As a _brand_, I can agree, but as a _manufacturer_ of other brands...


----------



## EarthDog (Dec 26, 2019)

DeathtoGnomes said:


> As a _brand_, I can agree, but as a _manufacturer_ of other brands...


Your posts went from 'currently makes' (duds) to they 'used to make' (duds) to 'not seasonic labeled' are (duds)???? 

I'm going back to the bourbon and the Lakers game. 

Merry Christmas!


----------



## DeathtoGnomes (Dec 26, 2019)

EarthDog said:


> Your post says "makes", as in present tense, and that isn't remotely true at present or in the recent past. If you can find some reviews of consumer psus from seasonic being potatos, link them up.


i dont have all day to search for links, maybe next time 



EarthDog said:


> Your posts went from 'currently makes' (duds) to they 'used to make' (duds) to 'not seasonic labeled' are (duds)????
> 
> I'm going back to the bourbon and the Lakers game.
> 
> Merry Christmas!


haha, no clearly i fully intendedit to be past tense, i would have said currently if i meant it. 

[pass the bourbon! Keep the (f)Lakers]


----------



## EarthDog (Dec 26, 2019)

DeathtoGnomes said:


> i dont have all day to search for links, maybe next time
> 
> 
> haha, no clearly i fully intendedit to be past tense, i would have said currently if i meant it.
> ...


You should post what you mean then.. you used the present tense.

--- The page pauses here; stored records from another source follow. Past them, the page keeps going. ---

-- ==== Sys2Proof/Machine/Dispatch.lean ====
section
/-! DEFINITION. The effect of one instruction: dispatch to its meaning, one arm per constructor of `Instr`. -/

namespace Sys2Proof.Machine

/-- Steps 6 and 7 of the cycle (40_engine_cycle.md R81) for an instruction already fetched and decoded. -/
def exec (i : Instr) (s : State) : Host.Outcome State Fault Refusal :=
  match i with
  | .cls => Sys2Proof.Machine.execCls s
  | .ret => Sys2Proof.Machine.execRet s
  | .jp nnn => Sys2Proof.Machine.execJp nnn s
  | .call nnn => Sys2Proof.Machine.execCall nnn s
  | .seImm x nn => Sys2Proof.Machine.execSeImm x nn s
  | .sneImm x nn => Sys2Proof.Machine.execSneImm x nn s
  | .ldImm x nn => Sys2Proof.Machine.execLdImm x nn s
  | .addImm x nn => Sys2Proof.Machine.execAddImm x nn s
  | .ldReg x y => Sys2Proof.Machine.execLdReg x y s
  | .andReg x y => Sys2Proof.Machine.execAndReg x y s
  | .addReg x y => Sys2Proof.Machine.execAddReg x y s
  | .subReg x y => Sys2Proof.Machine.execSubReg x y s
  | .sneReg x y => Sys2Proof.Machine.execSneReg x y s
  | .ldI nnn => Sys2Proof.Machine.execLdI nnn s
  | .rnd x nn => Sys2Proof.Machine.execRnd x nn s
  | .drw x y n => Sys2Proof.Machine.execDrw x y n s
  | .skp x => Sys2Proof.Machine.execSkp x s
  | .sknp x => Sys2Proof.Machine.execSknp x s
  | .ldVxDT x => Sys2Proof.Machine.execLdVxDT x s
  | .ldVxK x => Sys2Proof.Machine.execLdVxK x s
  | .ldDTVx x => Sys2Proof.Machine.execLdDTVx x s
  | .ldSTVx x => Sys2Proof.Machine.execLdSTVx x s
  | .addI x => Sys2Proof.Machine.execAddI x s
  | .ldF x => Sys2Proof.Machine.execLdF x s
  | .ldB x => Sys2Proof.Machine.execLdB x s
  | .ldVxMem x => Sys2Proof.Machine.execLdVxMem x s

end Sys2Proof.Machine
end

Ping me when you can prove Seasonic labeled psus were junk. Mmkay? I could stand to learn a thing or two.

Cheers from Mitchels.


----------



## Fry178 (Dec 26, 2019)

Unit should be fine.

Seasonic is usually a safe bet.
Lets say i dont remember anytime in the past 16y (i started to look at better stuff) where i wouldn't use any SS unit (gold and up).
They do sometimes miss the mark here and there were they could have done (minor) stuff a bit better,
but usually reviews only list price as a "con".

Do see the EVGA G3/P3 series being a tick better in +100$ range (vs prime/focus) and at least level with corsair AX.


----------



## DeathtoGnomes (Dec 27, 2019)

EarthDog said:


> You should post what you mean then.. you used the present tense.
> 
> Ping me when you can prove Seasonic labeled psus were junk. Mmkay? I could stand to learn a thing or two.
> 
> Cheers from Mitchels.


It just dawned on me, ping me when you stop nitpicking on a typo, lame escuse to arglue really.  

Chears from the thrown room.


----------



## EarthDog (Dec 27, 2019)

DeathtoGnomes said:


> It just dawned on me, ping me when you stop nitpicking on a typo, lame escuse to arglue really.
> 
> Chears from the thrown room.


Perhaps it was a typo (not buying it reading subsequent posts), but it changed the whole meaning, that typo. Next time I'll assume you dont mean what you posted and pick a tense. Lollolololololololol

I also dont understand why anyone would care what they did in the past anyway. For at least the last decade, you can blindly grab a seasonic and they are good+ units, period.  

If that is wrong, you should find some links to support what you said. The honus isn't on me/us to prove they are all at least good+...

What you said is true for the majority of psu lines...I agree. But seasonic, afaik for the last decade and change, is different.


----------



## DeathtoGnomes (Dec 28, 2019)

EarthDog said:


> But seasonic, afaik for the last decade and change, is different.


So I was looking at the PSU list ( see sig) and there they were, not sure how old those lower rated models might be.


----------



## Fry178 (Dec 28, 2019)

Not saying they are completely wrong, but it even states tier rating is based on "opinion".
And because i was looking for a replacement couple month back, i researched corsair/seasonic/evga, and read multiple reviews stating the evga g/p/t 2/3 were same/better than an Ax (minus the link), yet arent even listed here (3rd) or in the lower A- (2nd series) grade.


----------



## EarthDog (Dec 28, 2019)

DeathtoGnomes said:


> So I was looking at the PSU list ( see sig) and there they were, not sure how old those lower rated models might be.


Why is the first psu I looked up that is labelled 'bad' on that list, isn't? Lol








						Seasonic S12G 650W Power Supply Review
					






					www.anandtech.com
				




I'd bother to check the others, but, college football and beer... go buckeyes!

Edit: our list is old, but... based on reputable reviews. 








						Recommended PSU's - True/Tested
					

LAST UPDATE: 26-Jun-2017  Added link: Click here for a list of PSUs reviewed before 2012  PSU buyers guide and How-to guide Power Supply Makers / Manufacturers PSU Review Database - overclock.net PSU Review Database - thelab.gr PSU Review Database - RealHardTechX **Newly added Why 99% of Power...




					www.overclockers.com
				




Link that.


----------



## assasinxtg (Jun 15, 2020)

I don't know why people have a bad experience with Huntkey. I bought Huntkey 600W before, running GTX 750 ti and later change to GTX 1660 . That bad boy run my PC for 7 years before it busted today. Oh, I also attached it to a voltage regulator (a very cheap one with no blackout protection) for added security just in case.


----------



## 27MaD (Jun 15, 2020)

assasinxtg said:


> I don't know why people have a bad experience with Huntkey. I bought Huntkey 600W before, running GTX 750 ti and later change to GTX 1660 . That bad boy run my PC for 7 years before it busted today. Oh, I also attached it to a voltage regulator (a very cheap one with no blackout protection) for added security just in case.


Well, i had a good experience with a $10 PSU called Microdigit, if you search nothing'll show up.
it served me well for 2 years.
it didn't even mention the wattage, only 4 pins for the CPU, no PCIe cables.
That still doesn't mean everyone should buy it, actually no one should.


----------